→ What the task asks
From the line with "RingId) (a b" through the line with "d'.head.toNat = (d.head.toNat", inclusive, return each line of the data below exactly and leave the rest out.

→ Exercise data
/-- R213: WRITE_FD sends the first `len` bytes of the used region in at most one request and moves TAIL on by what the
device takes; storage and HEAD stay. -/
def Obligations.WriteFdMakesOneClampedRequest : Prop :=
  ∀ (s : State) (ra : RingId) (dh : Handle) (cnt : Count) (c : Ring),
    s.rings[ra.toNat]? = some c → c.live = true → c.Inv →
    (c.used < cnt.toNat →
      exec (.writeFd ra dh cnt) s = .next { s with phase := .resp (packResponse .underflow 0 false) }) ∧
    (cnt.toNat = 0 → exec (.writeFd ra dh cnt) s = .next { s with phase := .resp (packResponse .ok 0 false) }) ∧
    (1 ≤ cnt.toNat → cnt.toNat ≤ c.used →
      ∃ bytes : List Byte, bytes.length = min cnt.toNat (c.size - c.tail.toNat) ∧
        (∀ j, j < bytes.length → c.logicalByte j = bytes[j]?) ∧
        (s.writeAnswers = [] → ∃ b, b.wait = .device (.write dh bytes) ∧
          exec (.writeFd ra dh cnt) s = .next { s with
            requests := s.requests ++ [DevRequest.write dh bytes], phase := .busy b }) ∧
        (∀ rest, s.writeAnswers = none :: rest → ∃ b, b.wait = .device (.write dh bytes) ∧
          exec (.writeFd ra dh cnt) s = .next { s with
            requests := s.requests ++ [DevRequest.write dh bytes], writeAnswers := rest, phase := .busy b }) ∧
        (∀ n rest, s.writeAnswers = some n :: rest → n.toInt ≤ bytes.length →
          (n.toInt < 0 → exec (.writeFd ra dh cnt) s = .next { s with
            requests := s.requests ++ [DevRequest.write dh bytes], writeAnswers := rest
            phase := .resp (packResponse .descErr n.toInt false) }) ∧
          (n.toInt = 0 → exec (.writeFd ra dh cnt) s = .next { s with
            requests := s.requests ++ [DevRequest.write dh bytes], writeAnswers := rest
            phase := .resp (packResponse .ok 0 false) }) ∧
          (0 < n.toInt → ∃ c' : Ring,
            exec (.writeFd ra dh cnt) s = .next { s with
              requests := s.requests ++ [DevRequest.write dh bytes], writeAnswers := rest
              rings := s.rings.set ra.toNat c'
              phase := .resp (packResponse .ok n.toInt false) } ∧
            c' = { c with tail := c'.tail } ∧ c'.tail.toNat = (c.tail.toNat + n.toInt.toNat) % c.size)))

/-- R214: a remove-data command that asks for more than is used is refused whole: nothing but the response changes. -/
def Obligations.UnderflowChangesNothing : Prop :=
  ∀ (s : State) (r : RingId) (cnt : Count) (c : Ring), s.rings[r.toNat]? = some c → c.live = true →
    c.used < cnt.toNat →
    (∀ addr : HostAddr, addr.toNat + cnt.toNat ≤ 2 ^ 64 →
      exec (.readMem r addr cnt) s = .next { s with phase := .resp (packResponse .underflow 0 false) }) ∧
    (∀ dh : Handle, exec (.writeFd r dh cnt) s = .next { s with phase := .resp (packResponse .underflow 0 false) }) ∧
    (∀ (ra : RingId) (d : Ring), s.rings[ra.toNat]? = some d → d.live = true → r ≠ ra →
      exec (.copy ra r cnt) s = .next { s with phase := .resp (packResponse .underflow 0 false) })

/-- R216: a remove-data command that ends with OK takes exactly the first bytes off the content of the context it removes
from, and writes neither its storage nor its HEAD. -/
def Obligations.RemovalTakesTheOldestBytes : Prop :=
  ∀ (s t : State) (i : Instr) (r : RingId) (c : Ring) (q : RspWord), s.Inv → removesFrom i = some r →
    s.rings[r.toNat]? = some c → exec i s = .next t → t.phase = .resp q → rspStatus q = statusCode .ok →
    ∃ (c' : Ring) (m : Nat), t.rings[r.toNat]? = some c' ∧
      (∀ ra addr cnt, i = .readMem ra addr cnt → m = cnt.toNat) ∧
      (∀ ra dh cnt, i = .writeFd ra dh cnt → m = (rspResult q).toNat) ∧
      (∀ ra rb cnt, i = .copy ra rb cnt → m = cnt.toNat) ∧
      c'.content = c.content.drop m ∧ c'.sto = c.sto ∧ c'.head = c.head

/-- R215: what WRITE_MEM puts into an empty context, READ_MEM of as many bytes gives back, and the context is empty again. -/
def Obligations.WriteThenReadRoundTrip : Prop :=
  ∀ (s : State) (ra : RingId) (a b : HostAddr) (k : Count) (c : Ring),
    s.rings[ra.toNat]? = some c → c.live = true → c.Inv → c.head = c.tail → k.toNat ≤ c.cap.toNat →
    a.toNat + k.toNat ≤ 2 ^ 64 → b.toNat + k.toNat ≤ 2 ^ 64 →
    (∀ j, j < k.toNat → s.hostAdmits (a.toNat + j) .read = true) →
    (∀ j, j < k.toNat → s.hostAdmits (b.toNat + j) .write = true) →
    ∃ (t u : State) (c' : Ring) (q q' : RspWord),
      exec (.writeMem ra a k) s = .next t ∧ t.response = some q ∧
      exec (.readMem ra b k) { t with phase := .idle } = .next u ∧ u.response = some q' ∧
      rspStatus q = statusCode .ok ∧ rspOvf q = false ∧ rspStatus q' = statusCode .ok ∧ rspUnf q' = false ∧
      u.rings[ra.toNat]? = some c' ∧
      c'.head.toNat = (c.tail.toNat + k.toNat) % c.size ∧ c'.tail.toNat = (c.tail.toNat + k.toNat) % c.size ∧
      ∀ i, i < k.toNat → u.memRead (b.toNat + i) = s.memRead (a.toNat + i)

/-! ## Copy and search -/

/-- R231: the closed form of COPY, and that nothing but the two contexts and the response changes. -/
def Obligations.CopyHasItsClosedForm : Prop :=
  ∀ (s : State) (ra rb : RingId) (cnt : Count) (d c : Ring),
    s.rings[ra.toNat]? = some d → s.rings[rb.toNat]? = some c → rb ≠ ra → d.live = true → c.live = true →
    d.Inv → c.Inv → cnt.toNat ≤ c.used →
    ∃ d' c' : Ring,
      exec (.copy ra rb cnt) s = .next { s with
        rings := (s.rings.set rb.toNat c').set ra.toNat d'
        phase := .resp (packResponse .ok ((d.head.toNat + cnt.toNat) % d.size : Nat) (decide (d.free < cnt.toNat))) } ∧
      c' = { c with tail := c'.tail } ∧ c'.tail.toNat = (c.tail.toNat + cnt.toNat) % c.size ∧
      d'.maxCap = d.maxCap ∧ d'.live = true ∧ d'.cap = d.cap ∧
      d'.head.toNat = (d.head.toNat + cnt.toNat) % d.size ∧
      d'.tail.toNat = (if d.free < cnt.toNat then (d'.head.toNat + 1) % d.size else d.tail.toNat) ∧
      (∀ p, (∀ i, i < cnt.toNat → (d.head.toNat + i) % d.size ≠ p) → d'.sto.read? p = d.sto.read? p) ∧
      (∀ p i, i < cnt.toNat → (d.head.toNat + i) % d.size = p →
        (∀ j, i < j → j < cnt.toNat → (d.head.toNat + j) % d.size ≠ p) →
        d'.sto.read? p = c.logicalByte i)

/-- R233: order preservation. After a COPY that ends with OK the destination's content is its old content followed by the
first `cnt` bytes of the source's, or where that overflows the last CAP bytes of it; the source's content has lost them. -/
def Obligations.CopyPreservesTheOrderOfBytes : Prop :=
  ∀ (s t : State) (ra rb : RingId) (cnt : Count) (d c : Ring) (q : RspWord),
    s.rings[ra.toNat]? = some d → s.rings[rb.toNat]? = some c → d.Inv → c.Inv →
    exec (.copy ra rb cnt) s = .next t → t.phase = .resp q → rspStatus q = statusCode .ok →
    ∃ d' c' : Ring, t.rings[ra.toNat]? = some d' ∧ t.rings[rb.toNat]? = some c' ∧
      (rspOvf q = false → d'.content = d.content ++ c.content.take cnt.toNat) ∧
      (rspOvf q = true → d'.content = lastOf d.cap.toNat (d.content ++ c.content.take cnt.toNat)) ∧
      c'.content = c.content.drop cnt.toNat

/-- R251: FIND answers the least logical offset at or after `cnt` at which the byte stands, or `bytes_used`; nothing but
the response changes. -/
def Obligations.FindAnswersTheFirstOccurrence : Prop :=
  ∀ (s : State) (ra : RingId) (b8 : Byte) (cnt : Count) (c : Ring),
    s.rings[ra.toNat]? = some c → c.live = true → c.Inv →
    ∃ v : Nat, exec (.find ra b8 cnt) s = .next { s with phase := .resp (packResponse .ok v false) } ∧
      (v = c.used ∨ (cnt.toNat ≤ v ∧ v < c.used ∧ c.logicalByte v = some b8)) ∧
      ∀ i, cnt.toNat ≤ i → i < c.used → c.logicalByte i = some b8 → v ≤ i

/-- R182, R211, R232, R250, C4: the span loops make no more passes than the spec derives. A loop cut after that many
passes comes to the same: two for WRITE_MEM and FILL of at most `2S - HEAD` bytes, two for READ_MEM and FIND, three for
COPY of at most `S(dst)` bytes. -/
def Obligations.SpanLoopsKeepTheirPassBounds : Prop :=
  (∀ (src : Nat → Byte) (cnt : Nat) (c : Ring), c.head.toNat < c.size → cnt ≤ 2 * c.size - c.head.toNat →
    Ring.addSpans src cnt 2 0 c = Ring.addSpans src cnt cnt 0 c) ∧
  (∀ (addr cnt : Nat) (c : Ring) (m : Memory), c.tail.toNat < c.size → cnt ≤ c.used →
    Ring.takeSpans addr cnt 2 0 c m = Ring.takeSpans addr cnt cnt 0 c m) ∧
  (∀ (b : Byte) (off : Nat) (c : Ring), c.tail.toNat < c.size → c.findFrom b 2 off = c.findFrom b c.used off) ∧
  (∀ (cnt : Nat) (d c : Ring), d.head.toNat < d.size → c.tail.toNat < c.size → cnt ≤ c.used → cnt ≤ d.size →
    Ring.copySpans cnt 3 0 d c = Ring.copySpans cnt cnt 0 d c)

→ Output of the exercise
  ∀ (s : State) (ra : RingId) (a b : HostAddr) (k : Count) (c : Ring),
    s.rings[ra.toNat]? = some c → c.live = true → c.Inv → c.head = c.tail → k.toNat ≤ c.cap.toNat →
    a.toNat + k.toNat ≤ 2 ^ 64 → b.toNat + k.toNat ≤ 2 ^ 64 →
    (∀ j, j < k.toNat → s.hostAdmits (a.toNat + j) .read = true) →
    (∀ j, j < k.toNat → s.hostAdmits (b.toNat + j) .write = true) →
    ∃ (t u : State) (c' : Ring) (q q' : RspWord),
      exec (.writeMem ra a k) s = .next t ∧ t.response = some q ∧
      exec (.readMem ra b k) { t with phase := .idle } = .next u ∧ u.response = some q' ∧
      rspStatus q = statusCode .ok ∧ rspOvf q = false ∧ rspStatus q' = statusCode .ok ∧ rspUnf q' = false ∧
      u.rings[ra.toNat]? = some c' ∧
      c'.head.toNat = (c.tail.toNat + k.toNat) % c.size ∧ c'.tail.toNat = (c.tail.toNat + k.toNat) % c.size ∧
      ∀ i, i < k.toNat → u.memRead (b.toNat + i) = s.memRead (a.toNat + i)

/-! ## Copy and search -/

/-- R231: the closed form of COPY, and that nothing but the two contexts and the response changes. -/
def Obligations.CopyHasItsClosedForm : Prop :=
  ∀ (s : State) (ra rb : RingId) (cnt : Count) (d c : Ring),
    s.rings[ra.toNat]? = some d → s.rings[rb.toNat]? = some c → rb ≠ ra → d.live = true → c.live = true →
    d.Inv → c.Inv → cnt.toNat ≤ c.used →
    ∃ d' c' : Ring,
      exec (.copy ra rb cnt) s = .next { s with
        rings := (s.rings.set rb.toNat c').set ra.toNat d'
        phase := .resp (packResponse .ok ((d.head.toNat + cnt.toNat) % d.size : Nat) (decide (d.free < cnt.toNat))) } ∧
      c' = { c with tail := c'.tail } ∧ c'.tail.toNat = (c.tail.toNat + cnt.toNat) % c.size ∧
      d'.maxCap = d.maxCap ∧ d'.live = true ∧ d'.cap = d.cap ∧
      d'.head.toNat = (d.head.toNat + cnt.toNat) % d.size ∧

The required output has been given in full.